Airline 500k rank World rank
1 United/Continental 1 (+2) 1
2 Lufthansa 2 5
3 Delta/Northwest 3 (-2) 2
4 American Airlines 4 4
5 Air France-KLM 5 8
6 British Airways 7 (+1) ?
7 Ryanair 8 (+1) ?
8 US Airways 9 (+1) 7
9 Scandinavian 10 (+1) 10
10 Qantas new ?

Yet another mega-merger brings United/Continental to the top in both IATA’s 2010 stats and on OpenFlights, beating Lufthansa by a hair and pushing reigning champion Delta/Northwest back into 3rd place.  But the rest of the list, astonishingly, is static: since Continental was swallowed by United, its newly freed slot pulls up everybody below #5 up a notch and squeaks Qantas back onto the board at #10 after a near-three-year hiatus, but their ordering is the same.

So who’s missing?  World #2 Southwest continues to be disdained by OpenFlyers, who rank it at #20, a notch down from the previous #19.   Perhaps emboldened by our recent launch in Chinese, new world #6 China Southern Airlines has climbed up six spots but remains distant at #43, with world #9 China Eastern Airlines (world #9)  pipping it by one place to #42

A statistical sidenote: on OpenFlights, we figure out airlines from flight numbers, so regional affiliates not using their parents’ codes are not going to show up here.  Since all the majors have their own sidelines, I figure they’re all disadvantaged more or less equally, and this thus probably doesn’t make a huge difference.

Top 10 Airports

Airport 250k rank World rank
1 Frankfurt Main (FRA) 1 9
2 London-Heathrow (LHR) 2 3
3 Chicago Ohare Intl (ORD) 3 4
4 Munchen (MUC) 5 (+1) 26
5 Charles de Gaulle (CDG) 4 (-1) 6
6 Los Angeles Intl (LAX) 6 5
7 Amsterdam-Schiphol (AMS) 7 14
8 Atlanta-Hartsfield (ATL) 8 1
9 New York-John F Kennedy Intl (JFK) 9 16
10 San Francisco Intl (SFO) 10 22

No change in the top three, with Frankfurt still reigning supreme, and the rest of the list has remained static as well with the sole exception of Teutonic flyers pushing Munich back up to #4, above Charles de Gaulle.  World #2 Beijing only makes it to #24 on OpenFlights, and still no sign of newly international Haneda, although Narita shows up at #40.

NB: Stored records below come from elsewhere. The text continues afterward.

/-! ### The platform -/

/-- R428 to R431, R433, R435, R436, R438, R439, R420, R421: registers the host writes over its link, starting a stream, TOPO, ATTEST,
UPDATE, power, heat, resets and the firmware. A management command acts only while it runs, which sets BUSY; an OP that is no
command ends with result 2, and one that no row lets run before READY with result 1.
Where the rules leave a point open it states the model's choice: assumption logs 3, 26, 34, 35, 36, 73. -/
def Obligations.PlatformResults : Prop :=
  (∀ (s : State) (v : DWord), s.boot ≠ .step1 → s.host.linkUp = true →
    exec (.irqClear v) s = .next (s.modMgmt fun m => { m with irq := m.irq &&& ~~~(v.setWidth 6) }) ∧
    exec (.eqptrHead v) s = .next (s.modMgmt fun m => { m with eqHead := v.setWidth 16 }).flushRecords ∧
    exec (.fqptrHead v) s = .next (s.modMgmt fun m => { m with fqHead := v.setWidth 16 }).flushRecords ∧
    exec (.registerWrite 0x28 v) s = .next (s.modMgmt fun m => { m with marg0 := v }) ∧
    exec (.registerWrite 0x30 v) s = .next (s.modMgmt fun m => { m with marg1 := v }) ∧
    (∃ t, exec (.pcapWrite v) s = .next t ∧ { t with mgmt := { t.mgmt with pcap := s.mgmt.pcap } } = s ∧
      600 ≤ t.mgmt.pcap.toNat ∧ t.mgmt.pcap ≤ powerCeiling Config.orderingCode ∧
      (600 ≤ bits v.toNat 15 0 → bits v.toNat 15 0 ≤ (powerCeiling Config.orderingCode).toNat →
        t.mgmt.pcap.toNat = bits v.toNat 15 0)) ∧
    (∃ t, exec (.tmoutWrite v) s = .next t ∧ { t with mgmt := { t.mgmt with tmout := s.mgmt.tmout } } = s ∧
      (∀ f ∈ [(15, 0), (31, 16), (47, 32)], bits t.mgmt.tmout.toNat f.1 f.2 =
        if bits v.toNat f.1 f.2 = 0 then 1 else bits v.toNat f.1 f.2) ∧ bits t.mgmt.tmout.toNat 63 48 = 0) ∧
    ∀ n : BitVec 6,
      ((s.stream n.toNat).running = false → (∃ c ∈ s.ctxs, c.id = bits v.toNat 3 0 ∧ c.phase = .active) → s.streams.length = 64 →
        ∃ t, exec (.start n v) s = .next t ∧ { t with streams := s.streams } = s ∧ (t.stream n.toNat).running = true ∧
          (t.stream n.toNat).ctx = bits v.toNat 3 0 ∧ (t.stream n.toNat).pc = v &&& 0xFFFFFFFFFFFFFFE0 ∧
          (t.stream n.toNat).err = 0 ∧ (t.stream n.toNat).wait = .none ∧ ∀ m, m ≠ n.toNat → t.stream m = s.stream m) ∧
      ((s.stream n.toNat).running = true ∨ (∀ c ∈ s.ctxs, c.id = bits v.toNat 3 0 → c.phase ≠ .active) →
        exec (.start n v) s = .next s)) ∧
  (∀ row ∈ Claims.mgmtTable, ∀ (m : MCmd) (s : State),
    (s.commandRuns row.2 m = false → exec (row.1 m) s = .next s) ∧
    (s.commandRuns row.2 m = true → s.mgmt.ready = false → row.2 ≠ 13 → exec (row.1 m) s = .next (s.endCommand 1))) ∧
  (∀ (s : State) (v : DWord), s.boot ≠ .step1 → s.host.linkUp = true → s.mgmt.busy = true → s.mgmt.mcmd = v &&& 0xFFFFFFFF00000FFF →
    exec (.registerWrite 0x20 v) s = .next (s.endCommand (if s.mgmt.ready then 2 else 1))) ∧
  (∀ (s : State) (r : BitVec 8), (s.endCommand r).mgmt.busy = false ∧ (s.endCommand r).mgmt.mresult = r ∧
    (s.endCommand r).mgmt.irq = s.mgmt.irq ||| 0x10) ∧
  (∀ (m : MCmd) (s : State),
    let img := s.hostRead s.mgmt.arg0.toNat (bits s.mgmt.arg1.toNat 31 0)
    (Claims.Runs s 12 m →
      (s.ctxs ≠ [] ∨ s.host.linkUp = false → exec (.topo m) s = .next (s.endCommand 1)) ∧
      (s.ctxs = [] → s.host.linkUp = true → exec (.topo m) s = .next (({ s with fabric := { s.fabric with
        deviceId := m.arg.setWidth 10, topology := Config.portSets s.host.mem s.mgmt.arg0.toNat } } : State).endCommand 0))) ∧
    (s.commandRuns 13 m = true →
      (s.mgmt.rmctl.getLsbD 63 = true ∨ s.host.linkUp = false → exec (.attest m) s = .next (s.endCommand 1)) ∧
      (s.mgmt.rmctl.getLsbD 63 = false → s.host.linkUp = true → exec (.attest m) s = .next
        ((s.hostWrite s.mgmt.arg1.toNat (s.attestReport (s.hostRead s.mgmt.arg0.toNat 32))).endCommand 0))) ∧
    (Claims.Runs s 14 m → exec (.wreset m) s = .next (s.warmReset.endCommand 0)) ∧
    (Claims.Runs s 15 m →
      (s.mgmt.recovery = true ∨ 2 ^ 26 < bits s.mgmt.arg1.toNat 31 0 ∨ s.host.linkUp = false →
        exec (.update m) s = .next (s.endCommand 1)) ∧
      (s.mgmt.recovery = false → bits s.mgmt.arg1.toNat 31 0 ≤ 2 ^ 26 → s.host.linkUp = true →
        exec (.update m) s = .next (if Config.imageVerifies img then ({ s with flash := img } : State).endCommand 0
          else (s.reportFirmware 0 4).endCommand 1)))) ∧
  (∀ (s : State) (v : DWord) (warm : Bool), s.boot = .recovery warm → s.host.linkUp = true →
    let img := s.hostRead s.mgmt.rmaddr.toNat (bits v.toNat 31 0)
    (Config.imageVerifies img = true → ∃ t, exec (.rmctlGo v) s = .next t ∧ t.image = img ∧ t.mgmt.recovery = false ∧
      t.boot = (if warm then .step4 else .step3) ∧ t.groups = s.groups ∧ t.storage = s.storage)) ∧
  (∀ (s : State) (up : Bool), s.mgmt.clkMoved = none →
    ((up = true → s.mgmt.clk < 16) → (up = false → 8 < s.mgmt.clk) → exec (.powerStep up) s = .next (s.modMgmt fun m => { m with
      clk := if up then m.clk + 1 else m.clk - 1, clkMoved := some s.devclk })) ∧
    (up = true → 16 ≤ s.mgmt.clk → exec (.powerStep up) s = .next s) ∧
    (up = false → s.mgmt.clk ≤ 8 → exec (.powerStep up) s = .next s)) ∧
  ∀ (s : State) (die : BitVec 2) (why : BitVec 4),
    exec (.dieThermalLimit die) s = .next (s.modMgmt fun m => { m with clk := 8 }) ∧
    (∀ k, k < 12 → s.stackLive k = true → ∃ t, exec (.stackLost k .thermalTrip) s = .next t ∧
      t.storage.stackStates = s.storage.stackStates.set k .lost) ∧
    (∃ t, exec .coldReset s = .next t ∧ exec (.dieThermalTrip die) s = .next t ∧
      t = { State.reset with
        agenda := s.agenda, free := s.free, flash := s.flash,
        host := { State.reset.host with mem := s.host.mem, linkUp := s.host.linkUp } }) ∧
    (s.boot = .step1 ∨ (∃ w, s.boot = .step2 w ∨ s.boot = .recovery w) → exec .rootFirmwareFault s = .next s) ∧
    (s.boot = .step3 ∨ s.boot = .step4 ∨ s.boot = .step5 ∨ s.boot = .done →
      ∃ t, exec .rootFirmwareFault s = .next t ∧ t.mgmt.ready = false ∧ t.boot = .step2 (decide (s.boot ≠ .step3)) ∧ t.ctxs = [] ∧
        t.mgmt.busy = false ∧ ((∀ x ∈ s.teams, x.ctx ∈ s.ctxs.map Ctx.id) → t.teams = [])) ∧
    (∃ t u, exec (.cpRestart die why) s = .next t ∧ exec (.cpWatchdog die) s = .next u ∧ t.groups = s.groups ∧
      u.groups = s.groups ∧ ∀ n, n < 64 → s.streams.length = 64 →
        ((s.stream n).die = die.toNat → (t.stream n).running = false ∧ (u.stream n).running = false) ∧
        ((s.stream n).die ≠ die.toNat → t.stream n = s.stream n ∧ u.stream n = s.stream n))

/-! ### The host link -/

/-- R112, R160, R342 to R344, R398, R406, R418, R419: the host's reads, writes and atomics through BAR 2, which find lines held under
another key written back; lines it takes and gives back; the link that goes down and comes back; and requests to the host whose time is over.
Where the rules leave a point open it states the model's choice: assumption logs 42, 43, 44, 45, 73. -/
def Obligations.HostLinkResults : Prop :=
  (∀ (s : State) (pa : Nat), s.host.linkUp = false → (∀ n, exec (.hostBar2Read pa n) s = .next s) ∧
    (∀ b po, exec (.hostBar2Write pa b po) s = .next s) ∧ (∀ op w a b, exec (.hostAtomicop pa op w a b) s = .next s) ∧
    ∀ t b, exec (.hostLineOwnership pa t b) s = .next s) ∧
  (∀ (s : State) (pa n : Nat), s.host.linkUp = true →
    (s.spanExists pa n = false → exec (.hostBar2Read pa n) s = .next (s.unsupported pa)) ∧
    (s.spanExists pa n = true → s.locHeld (.mem pa none .home) n = false → s.poisoned pa n = false →
      let s1 := s.rekeyMem none pa n
      exec (.hostBar2Read pa n) s = .next
        { s1 with host := { s1.host with replies := s1.host.replies ++ [.data (s.viewMem none pa n)] } }) ∧
    (s.storage.tags = [] → s.rekeyMem none pa n = s)) ∧
  (∀ (s : State) (pa : Nat) (b : List Byte), s.host.linkUp = true → s.spanExists pa b.length = true →
    s.locHeld (.mem pa none .home) b.length = false →
    exec (.hostBar2Write pa b false) s = .next (s.writeMem none .home pa b) ∧
    ∃ t, exec (.hostBar2Write pa b true) s = .next t ∧ (∀ l ∈ linesOf pa b.length, t.linePoisoned l = true) ∧
      t.storage.mem = s.storage.mem) ∧
  (∀ (s : State) (pa : Nat) (op : HostAtomic) (wide : Bool) (a b : DWord),
    let n := if wide then 8 else 4
    let old := leNat (s.peek (.mem pa none .home) n)
    let s1 : State := { s with host := { s.host with replies := s.host.replies ++ [.old (BitVec.ofNat 64 old)] } }
    s.host.linkUp = true → s.host.atomic = none →
    (pa % n ≠ 0 ∨ s.spanExists pa n = false → exec (.hostAtomicop pa op wide a b) s = .next (s.unsupported pa)) ∧
    (pa % n = 0 → s.spanExists pa n = true → s.locHeld (.mem pa none .home) n = false → s.poisoned pa n = false →
      let s2 := s1.rekeyMem none pa n
      (hostAtomicNew op n old a.toNat b.toNat = none → exec (.hostAtomicop pa op wide a b) s = .next s2) ∧
      ∀ x, hostAtomicNew op n old a.toNat b.toNat = some x →
        (s.systemAtomic pa = true → exec (.hostAtomicop pa op wide a b) s = .next (s1.writeMem none .home pa (leBytes n x))) ∧
        (s.systemAtomic pa = false → exec (.hostAtomicop pa op wide a b) s = .next
          { s2 with host := { s2.host with atomic := some (pa, leBytes n x) } }))) ∧
  (∀ (s : State) (line : Nat) (data : List Byte), s.host.linkUp = true →
    (s.systemAtomic (128 * line) = true → s.spanExists (128 * line) 128 = true →
      s.locHeld (.mem (128 * line) none .home) 128 = false → exec (.hostLineOwnership line true data) s = .next
        { s with storage := { s.storage with hostOwned := s.storage.hostOwned ++ [line] } }) ∧
    (line ∈ s.storage.hostOwned →
      let s1 : State := { s with storage := { s.storage with hostOwned := s.storage.hostOwned.filter fun l => l ≠ line } }
      exec (.hostLineOwnership line false data) s = .next
        (if data.length = 128 then s1.writeMem none .home (128 * line) data else s1))) ∧
  ∀ s : State,
    (s.host.linkUp = true → exec .hostLinkUp s = .next s ∧ ∃ t, exec .hostLinkDown s = .next t ∧ t.host.linkUp = false ∧
      t.storage.hostOwned = [] ∧ t.host.fetchAdds = [] ∧ t.teams = s.teams ∧
      ∀ l ∈ s.storage.hostOwned, t.linePoisoned l = true) ∧
    (s.host.linkUp = false → exec .hostLinkDown s = .next s ∧
      (hostLinkFitted = true → exec .hostLinkUp s = .next ({ s with host := { s.host with linkUp := true } } : State).flushRecords) ∧
      (hostLinkFitted = false → exec .hostLinkUp s = .next s)) ∧
    (∀ q, s.fabric.requests = [q] →
      (q.dev = none → q.deadline ≤ s.devclk.toNat → exec .hostCompletionTimeout s = .next
        ((s.report 5 7 0 0 2 (BitVec.ofNat 64 q.addr)).failRequest q (failCause q.use.va none 0 false) none)) ∧
      (q.dev.isSome = true ∨ s.devclk.toNat < q.deadline → exec .hostCompletionTimeout s = .next s))

/-! ### Lane integer instructions (07_isa_group_integer.md) -/

/-- R206, R204: iadd, isub, imul, imad, imulhi, imin, imax, iabs. Each element of D is the exact result, clamped where .sat
asks for it, modulo 2^n. -/
def Obligations.LaneIntegerResults : Prop :=
  ∀ row ∈ Claims.integerTable, ∀ l : Long,
    let (sat, r) := row.2 l
    WritesLanes (row.1 l) (intRegs l.m) fun _ k lane d => ∀ e, e < operandBits l.m / elemBits l.m →
      (elemNat (elemBits l.m) e d : Int) =
        (let x := r (elemVal l.m e (k.srcA (intRegs l.m) lane)) (elemVal l.m e (k.srcB (intRegs l.m) lane))
          (elemVal l.m e (k.srcC (intRegs l.m) lane))
         if sat && l.f.getLsbD 0 then min (max x (leastOf l.m)) (greatestOf l.m) else x) % 2 ^ elemBits l.m

/-- R207, R208, R209: and, or, xor, andn; shl, shr, sar element by element; fsh. R207's encoding: the OPs, every integer type,
the width that M sets, F reserved. -/
def Obligations.LaneLogicAndShiftResults : Prop :=
  (∀ row ∈ Claims.logicTable, ∀ l : Long,
    WritesLanes (row.1 l) (intRegs l.m) fun _ k lane d => d = row.2 (k.srcA (intRegs l.m) lane) (k.srcB (intRegs l.m) lane)) ∧
  (∀ row ∈ Claims.shiftTable, ∀ l : Long,
    WritesLanes (row.1 l) (intRegs l.m) fun _ k lane d => ∀ e, e < operandBits l.m / elemBits l.m →
      (elemNat (elemBits l.m) e d : Int) = row.2 (elemBits l.m) (elemNat (elemBits l.m) e (k.srcA (intRegs l.m) lane))
        (Claims.amount l (k.srcB 1 lane) e) % 2 ^ elemBits l.m) ∧
  (∀ l : Long, WritesLanes (.fsh l) 1 fun _ k lane d =>
    let cat := (k.srcB 1 lane).toNat * 2 ^ 32 + (k.srcA 1 lane).toNat
    let amt := if l.f.getLsbD 1 then l.c.toNat else (k.srcC 1 lane).toNat
    let n := if l.f.getLsbD 2 then min amt 32 else amt % 32
    d.toNat = if l.f.getLsbD 0 then cat * 2 ^ n / 2 ^ 32 % 2 ^ 32 else cat / 2 ^ n % 2 ^ 32) ∧
  ∀ row ∈ [(Instr.and, 0x09), (.or, 0x0A), (.xor, 0x0B), (.andn, 0x0C)],
    Claims.takesTypes row.1 [0, 1, 2, 3, 4, 5, 6, 7, 8, 9] ∧ ∀ l : Long, Claims.laneLong (row.1 l) row.2 ∧
      ((row.1 l).wellFormed = true → l.f = 0) ∧ operandBits l.m = if l.m = 2 ∨ l.m = 3 ∨ l.m = 9 then 64 else 32

/-- R210: popc, clz and ctz write a 32-bit count; brev reverses the operand's bits.
R211, R212, R213: bfx, bfi, perm, lea. R213's encoding: the OP, the two types, D and a lane A pairs. -/
def Obligations.LaneCountAndFieldResults : Prop :=
  (∀ l : Long,
      WritesLanes (.popc l) 1 (fun _ k lane d => Claims.isOnes (operandBits l.m) (k.srcA (intRegs l.m) lane) d.toNat) ∧
      WritesLanes (.clz l) 1 (fun _ k lane d => Claims.isLeading (operandBits l.m) (k.srcA (intRegs l.m) lane) d.toNat) ∧
      WritesLanes (.ctz l) 1 (fun _ k lane d => Claims.isTrailing (operandBits l.m) (k.srcA (intRegs l.m) lane) d.toNat) ∧
      WritesLanes (.brev l) (intRegs l.m) fun _ k lane d => ∀ j, j < operandBits l.m →
        d.getLsbD j = (k.srcA (intRegs l.m) lane).getLsbD (operandBits l.m - 1 - j)) ∧
  (∀ l : Long,
      let pos (k : Here) (lane : Nat) := if l.f.getLsbD 1 then l.b.toNat else (k.srcB 1 lane).toNat
      let len (k : Here) (lane : Nat) := if l.f.getLsbD 1 then l.c.toNat else (k.srcC 1 lane).toNat
      WritesLanes (.bfx l) (intRegs l.m) (fun _ k lane d =>
        Claims.isExtract (operandBits l.m) (k.srcA (intRegs l.m) lane) (pos k lane) (len k lane) (l.f.getLsbD 0) d) ∧
      WritesLanes (.bfi l) (intRegs l.m) (fun _ k lane d =>
        Claims.isInsert (operandBits l.m) (k.grp.operand l.d.toNat (intRegs l.m) lane) (k.srcA (intRegs l.m) lane)
          (pos k lane) (len k lane) d) ∧
      WritesLanes (.perm l) 1 (fun _ k lane d => ∀ j, j < 4 → d.toNat / 2 ^ (8 * j) % 256 =
        Claims.permByteOf (k.srcA 1 lane) (k.srcB 1 lane) ((k.srcC 1 lane).toNat / 2 ^ (4 * j) % 16)) ∧
      WritesLanes (.lea l) 2 fun _ k lane d =>
        d = k.srcA 2 lane + (if l.m = 0 then ((k.srcB 1 lane).setWidth 32).signExtend 64 else k.srcB 1 lane) *
          BitVec.ofNat 64 (2 ^ l.f.toNat)) ∧
  Claims.takesTypes Instr.lea [0, 1] ∧ ∀ l : Long, Claims.laneLong (.lea l) 0x18 ∧
    ((Instr.lea l).wellFormed = true → l.d.toNat % 2 = 0 ∧ (l.ka = false → l.a.toNat % 2 = 0))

And now for something a little different:

Top 3 Airlines and Airports By Language

Language Share Top 3 airlines Top 3 airports
1 English 76.5% United, Lufthansa, Delta LHR, FRA, ORD
2 Russian 7.8% Aeroflot, S7, Transaero SVO, DME, LED
3 German 7.5% Lufthansa, Air Berlin, Ryanair FRA, MUC, DUS
4 French 3.1% Air France, Lufthansa, Air Austral CDG, ORY, LYS
5 Polish 1.2% LOT Polish, Ryanair, Lufthansa WAW, KRK, KTW
6 Portuguese (Brazilian) 1.1% BRA, TAM, GOL GRU, CGH, BSB
7 Spanish 0.9% Iberia, Ryanair, Alitalia MAD, BCN, ALC
8 Finnish 0.8% Finnair, Lufthansa, Blue1 HEL, FRA, ARN
9 Swedish 0.5% SAS Scandinavian, KLM, Lufthansa ARN, CPH, GOT
10 Chinese (Mandarin) 0.4% Air China, China Southern, China Eastern PEK, SHA, SZX

Splitting up the flight database by the user’s preferred language, it’s surprising (or, on second thought, perhaps not?) how local flying still is: for Russians, Germans, French, Poles, Brazilians, Spaniards and Chinese, all three top airports are in the language’s home country.  The only international hubs that sneaks onto others’ lists are Frankfurt and Stockholm-Arlanda for the Finns and, oddly, Frankfurt for English-speakers as well — presumably simply because many of OpenFlights’ German users have not switched their language.  On the airline side, for every language the flag carrier of the home country dominates, but this time Lufthansa sneaks onto 4 lists outside Germany and Ryanair isn’t far behind at 3.

* * *

Last and least, in less happy news, we have finally put our long-ailing Facebook app out of its misery.  Ideas for what should replace it are welcome, and work is ever-so-slowly continuing on TripIt integration.

To infinity and beyond,
-jani

One thought on “State of the Data: One million flights!

  1. Hi there Jani, these State of the Data reports are geek-erific great stuff! Was anxiously watching the hitting of 2 Million Flights at the beginning of June (Congrats BTW), is there going to be an updated State of the Data soon? It’s just not the same doing the math manually all by our lonesomes without your commentary/spin/and hidden insight!